LDS GEDCOM FILE TRANSFER - AN INTRODUCTION
This page was originally written as a proposal by the author, Member #1112 of the Tay Valley Family History Society. It suggested that members be invited to supply their Family History Program Data to the Society for use in a computer program named - Personal Ancestral FileŽ, a family History computer program from the Church of Jesus Christ of Latter Day Saints.
This page was intended to be read as a source of information to members, or potential members, of the Tay Valley Family History Society, but now is open to all readers with an interest in Family History in the Tay Valley area of Scotland
There are other related pages (see below) and you are advised to read ALL of these in order to find out about the PAF database proposal.
MARCH 2001 - The Webmaster recently tested this proposal by multiple IMPORTING of his own records into a dummy file of about 20,000 records. This was first carried out with an aging 486 PC using PAF 3.0 in MS-DOS from the prompt (not a DOS Window). The results were very disappointing and the time taken was unacceptable. On a more modern Pentium 2 PC using PAF 188.8.131.52 the results were the opposite! - very fast. It seems, therefore, that in order to make this project work the use of a fast PC is required. Whether the effect of using MS-DOS or Windows affected the result is unknown. If you are knowledgeable in such matters I would like to hear from you.
It is very unlikely that TVFHS would fund such an exercise in the foreseeable future is very doubtful.
Dear Member/Potential Member
This proposal will be better understood by readers who already use "Personal Ancestral FileŽ " but applies also to others who use a computer to maintain their Family History Records in one of many other commercial Family History (FH) programs such as Trees III, Reunion and Brothers Keeper.
Such programs usually have the facility to EXPORT part or all of your records into a GEDCOM file, from where it can be IMPORTed into other FH programs, or, because the system was introduced by the Church of Jesus Christ of Latter-Day Saints (LDS). It is by using this internationally recognised system to exchange FH data that I propose that a very large database is created by (or on behalf of) the Society. One of the features of Version 3.0 of PAF is -
Larger data files; up to one million records
(You can read more about the new version - use the link below.)
Using the feature of 1,000,000 records I thought that we could compile a huge database of members' FH records, which could be made available to the membership (and others?). After consultation with LDS in Birmingham (England) I understand that there are two kinds of records - Personal and Marriage/Family.

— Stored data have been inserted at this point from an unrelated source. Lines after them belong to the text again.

/-- R36, R37, R146: the block never writes the key latch; and no step changes the parameters (R41). -/
def Obligations.StepNeverWritesKeyLatch : Prop :=
  ∀ s t : State, step s = .next t →
    t.keys = s.keys ∧ t.keyAny = s.keyAny ∧ t.keyLast = s.keyLast ∧ t.params = s.params

/-- R39, R47, C11: only `Fx33` and `Fx55` write memory. -/
def Obligations.OnlyStoresWriteMemory : Prop :=
  ∀ s t : State, step s = .next t →
    (∀ x, ¬ RunsInstr s (.ldBVx x)) → (∀ x, ¬ RunsInstr s (.ldMemVx x)) → ∀ a, t.byteAt a = s.byteAt a

/-- R38: only the clear-screen and draw instructions mutate the framebuffer. -/
def Obligations.OnlyDisplayWritesFramebuffer : Prop :=
  ∀ s t : State, step s = .next t → ¬ RunsInstr s .cls → (∀ x y n, ¬ RunsInstr s (.drw x y n)) → t.fb = s.fb

/-- R33: the stack is pushed by a call, popped by a return, and written by nothing else. -/
def Obligations.OnlyCallAndReturnTouchStack : Prop :=
  ∀ s t : State, step s = .next t →
    t.stack = s.stack ∨ (∃ nnn, RunsInstr s (.call nnn) ∧ t.stack = (s.pc + 2) :: s.stack) ∨
      (RunsInstr s .ret ∧ s.stack = t.pc :: t.stack)

/-- R30: `I` is written by `Annn`, `Fx1E` and `Fx29` only. -/
def Obligations.OnlyIndexInstructionsWriteI : Prop :=
  ∀ s t : State, step s = .next t →
    (∀ nnn, ¬ RunsInstr s (.ldI nnn)) → (∀ x, ¬ RunsInstr s (.addIVx x)) → (∀ x, ¬ RunsInstr s (.ldFVx x)) → t.i = s.i

/-- R29: no instruction but `8xy4` to `8xy7`, `8xyE` and `Dxyn` writes VF, unless VF is its destination. -/
def Obligations.OnlySixInstructionsWriteVF : Prop :=
  ∀ (s t : State) (i : Instr), RunsInstr s i → step s = .next t → t.getV 15 ≠ s.getV 15 →
    (∃ x y, i = .addReg x y ∨ i = .sub x y ∨ i = .shr x y ∨ i = .subn x y ∨ i = .shl x y) ∨ (∃ x y n, i = .drw x y n) ∨
    (∃ kk, i = .ldImm 15 kk ∨ i = .addImm 15 kk ∨ i = .rnd 15 kk) ∨
    (∃ y, i = .ldReg 15 y ∨ i = .orReg 15 y ∨ i = .andReg 15 y ∨ i = .xorReg 15 y) ∨
    i = .ldVxDt 15 ∨ i = .ldVxK 15 ∨ i = .ldVxMem 15

/-! ### Timers -/

/-- R142: each timer counts down by 1 while it is nonzero and stays at 0, nothing else is changed, and this is the timer
phase with `PerStep` coupling and the TimerTick of a running block with `External`. -/
def Obligations.TimerDecrementCountsBothDown : Prop :=
  ∀ s : State, (timerDecrement s).dt.toNat = s.dt.toNat - 1 ∧ (timerDecrement s).st.toNat = s.st.toNat - 1 ∧
    Frame { dt := True, st := True } s (timerDecrement s) ∧
    (s.params.timerCoupling = .perStep → timerPhase s = timerDecrement s) ∧
    (s.params.timerCoupling = .external → s.status = .running → timerTick s = some (timerDecrement s))

/-- R79: after every step that did not fault, a waiting Fx0A and a timer write included, the timers the instruction left
count down exactly when the coupling is `PerStep`; what it left is what was there, but for `Fx15` and `Fx18`. -/
def Obligations.TimersCountEveryStep : Prop :=
  ∀ (s t : State) (i : Instr), RunsInstr s i → step s = .next t → t.status = .running →
    ∃ u, exec i (s.setPC (s.pc + 2)) = .next u ∧
      ((∀ x, i ≠ .ldDtVx x) → u.dt = s.dt) ∧ ((∀ x, i ≠ .ldStVx x) → u.st = s.st) ∧
      (s.params.timerCoupling = .perStep → t.dt.toNat = u.dt.toNat - 1 ∧ t.st.toNat = u.st.toNat - 1) ∧
      (s.params.timerCoupling = .external → t.dt = u.dt ∧ t.st = u.st)

/-- R143: the TimerTick port exists only with `External` coupling, acts on a running block, and is one timer decrement; the
step's timer phase does nothing then. -/
def Obligations.TimerTickPort : Prop :=
  ∀ s : State, (s.params.timerCoupling = .perStep → timerTick s = none) ∧
    (s.params.timerCoupling = .external → timerPhase s = s ∧ (s.status = .running →
      ∃ t, timerTick s = some t ∧ t.dt.toNat = s.dt.toNat - 1 ∧ t.st.toNat = s.st.toNat - 1 ∧
        Frame { dt := True, st := True } s t))

/-- R160 and the derived corner cases of R124, R125, R126: a timer written in a step is counted down once by the same step
with `PerStep` coupling; a read sees the value before that. -/
def Obligations.WrittenTimerIsCountedInSameStep : Prop :=
  ∀ (s : State) (x : Nibble),
    (RunsInstr s (.ldDtVx x) → ∃ t, step s = .next t ∧ t.status = .running ∧
      (s.params.timerCoupling = .perStep → t.dt.toNat = (s.getV x).toNat - 1) ∧
      (s.params.timerCoupling = .external → t.dt = s.getV x)) ∧
    (RunsInstr s (.ldStVx x) → ∃ t, step s = .next t ∧ t.status = .running ∧
      (s.params.timerCoupling = .perStep → t.st.toNat = (s.getV x).toNat - 1) ∧
      (s.params.timerCoupling = .external → t.st = s.getV x)) ∧
    (RunsInstr s (.ldVxDt x) → ∃ t, step s = .next t ∧ t.getV x = s.dt ∧
      (s.params.timerCoupling = .perStep → t.dt.toNat = s.dt.toNat - 1))

/-! ### Display -/

/-- R86. -/
def Obligations.ClsClearsEveryCell : Prop :=
  EncodedAs 0xFFFF 0x00E0 (fun _ => .cls) ∧
  ∀ s : State, ∃ t, exec .cls s = .next t ∧ (∀ cx cy, fbCell t.fb cx cy = false) ∧ Frame { fb := True } s t
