section
/-! SUPPORT. The address register and memory instructions: index sums as numbers, and what a block store, a block load and
the store of the decimal digits leave in every state (44_index_memory.md R116 to R121; 20_memory.md R53). -/
namespace Sys2Proof.Machine

/-! ### Rows and the failed range check -/

/-- A row of the mask `F0FF`, where the classifier's answer is read off the family and `kk` (R65). -/
theorem encodedAs_family_kk (f y n : Nibble) {build : Fields → Instr}
    (h : ∀ x y' n' nnn, classifyFields ⟨f, x, y', n', y ++ n, nnn⟩ = some (build ⟨f, x, y', n', y ++ n, nnn⟩) := by
      intros; rfl) :
    EncodedAs 0xF0FF (ofNibbles f 0 y n) build :=
  encodedAs_F0FF fun ⟨_, _, _, _, _, _⟩ hf hkk => by obtain rfl := hf; obtain rfl := hkk; exact h ..

/-- An access that leaves memory faults with its lowest address out of range, and does not go on (R53). -/
theorem exists_lowest_fault {base len : Nat} (hlen : len ≠ 0) (hout : memSize < base + len) (k : Out) :
    ∃ a, LowestOutOfRange base len a ∧ withRange base len k = .fault (.memoryOutOfRange a) :=
  ⟨_, lowestOutOfRange_max hlen hout, withRange_out hlen hout k⟩

/-! ### Index sums and decimal digits as numbers -/

theorem indexSum_toNat (i : Word) (b : Byte) : (indexSum i b).toNat = (i.toNat + b.toNat) % 0x10000 := by
  rw [indexSum, BitVec.toNat_add, zextByte_toNat]

/-- The product of 5 and a byte does not wrap, so only the sum with `FONT_BASE` is reduced (R118). -/
theorem glyphAddr_toNat (p : Params) (b : Byte) :
    (glyphAddr p b).toNat = (p.fontBase.toNat + 5 * b.toNat) % 0x10000 := by
  have hfive : (5 * zextByte b).toNat = 5 * b.toNat := by
    have hb : b.toNat < 256 := b.isLt
    rw [BitVec.toNat_mul, zextByte_toNat, show (5 : Word).toNat = 5 from rfl, Nat.mod_eq_of_lt (by omega)]
  rw [glyphAddr, BitVec.toNat_add, hfive]

/-- Each digit fits its byte (R119). -/
theorem bcdDigits_map_toNat (b : Byte) :
    (bcdDigits b).map BitVec.toNat = [b.toNat / 100, b.toNat / 10 % 10, b.toNat % 10] := by
  have fits {d : Nat} (h : d < 256) : (BitVec.ofNat 8 d).toNat = d :=
    (BitVec.toNat_ofNat d 8).trans (Nat.mod_eq_of_lt h)
  simp only [bcdDigits, List.map_cons, List.map_nil]
  rw [fits (by omega), fits (by omega), fits (by omega)]

/-! ### What the three memory instructions do with their range in memory -/

section
variable {x : Nibble} {s : State}

theorem exec_ldMemVx_inRange (hin : s.i.toNat + x.toNat < memSize) :
    exec (.ldMemVx x) s = .next (s.storeBytes s.i.toNat (s.regsUpTo x)) :=
  withRange_ok hin _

For the technically minded each record consists of a fixed area for data (whether data is entered or not) and an additional variable area to cope with NOTES which can vary from one line (see elsewhere why EVERY RECORD will have at least ONE line).
As an exercise I divided the size of my computer PAF DATA file (N.B. in PAF not GEDCOM yet) by the number of mixed (Personal and Family) records of 1311 and reached a figure of approximately 500 bytes (0.5k) and I have used that calculation as a rough guide to other statistics below.
A survey which was carried out by Tay Valley Family History Society confirmed that (out of the replies received) many members are using computers to record their research.
It is with this in mind that I am proposing that a huge database is created using data from members.
You should read the other pages linked to this as mentioned below before forming your opinion on the matter. After doing so you may feel the need to communicate with me, details are available below, by using E-mail.
Although I mention 1,000,000 records above this is likely to equate to, say, 700,000 persons and 300,000 families. It is obviously impossible to calculate the size of any file as we do not know the number of records to be supplied, BUT using my figures as typical and receiving 1311 records from each "computer" member (remember this is only a representative figure - you may have 20,000 records or just 100) AND taking into consideration the replies to the recent computer survey, we could (probably) easily accommodate all members' data files (in GEDCOM format). Again to the "techies" out there, the limitation is 1,000,000 records and not the size of each record which would only vary by size of the NOTES. It is considered that one gigabyte drive will more than cope. The eventual problem could be one of success - if, in time, we are supplied with more than the record limit - but based on current calculations every paid up member (1700?) could supply data for, on average, 666 records before the total is reached. Unless the Computer survey received a very poor response, or suddenly all members buy computers, it is quite a long way off until we have to worry about the 1,000,000 limit. If my figures are typical 750 members could supply files of the same number of records as me, and nowhere near that number responded to the the survey.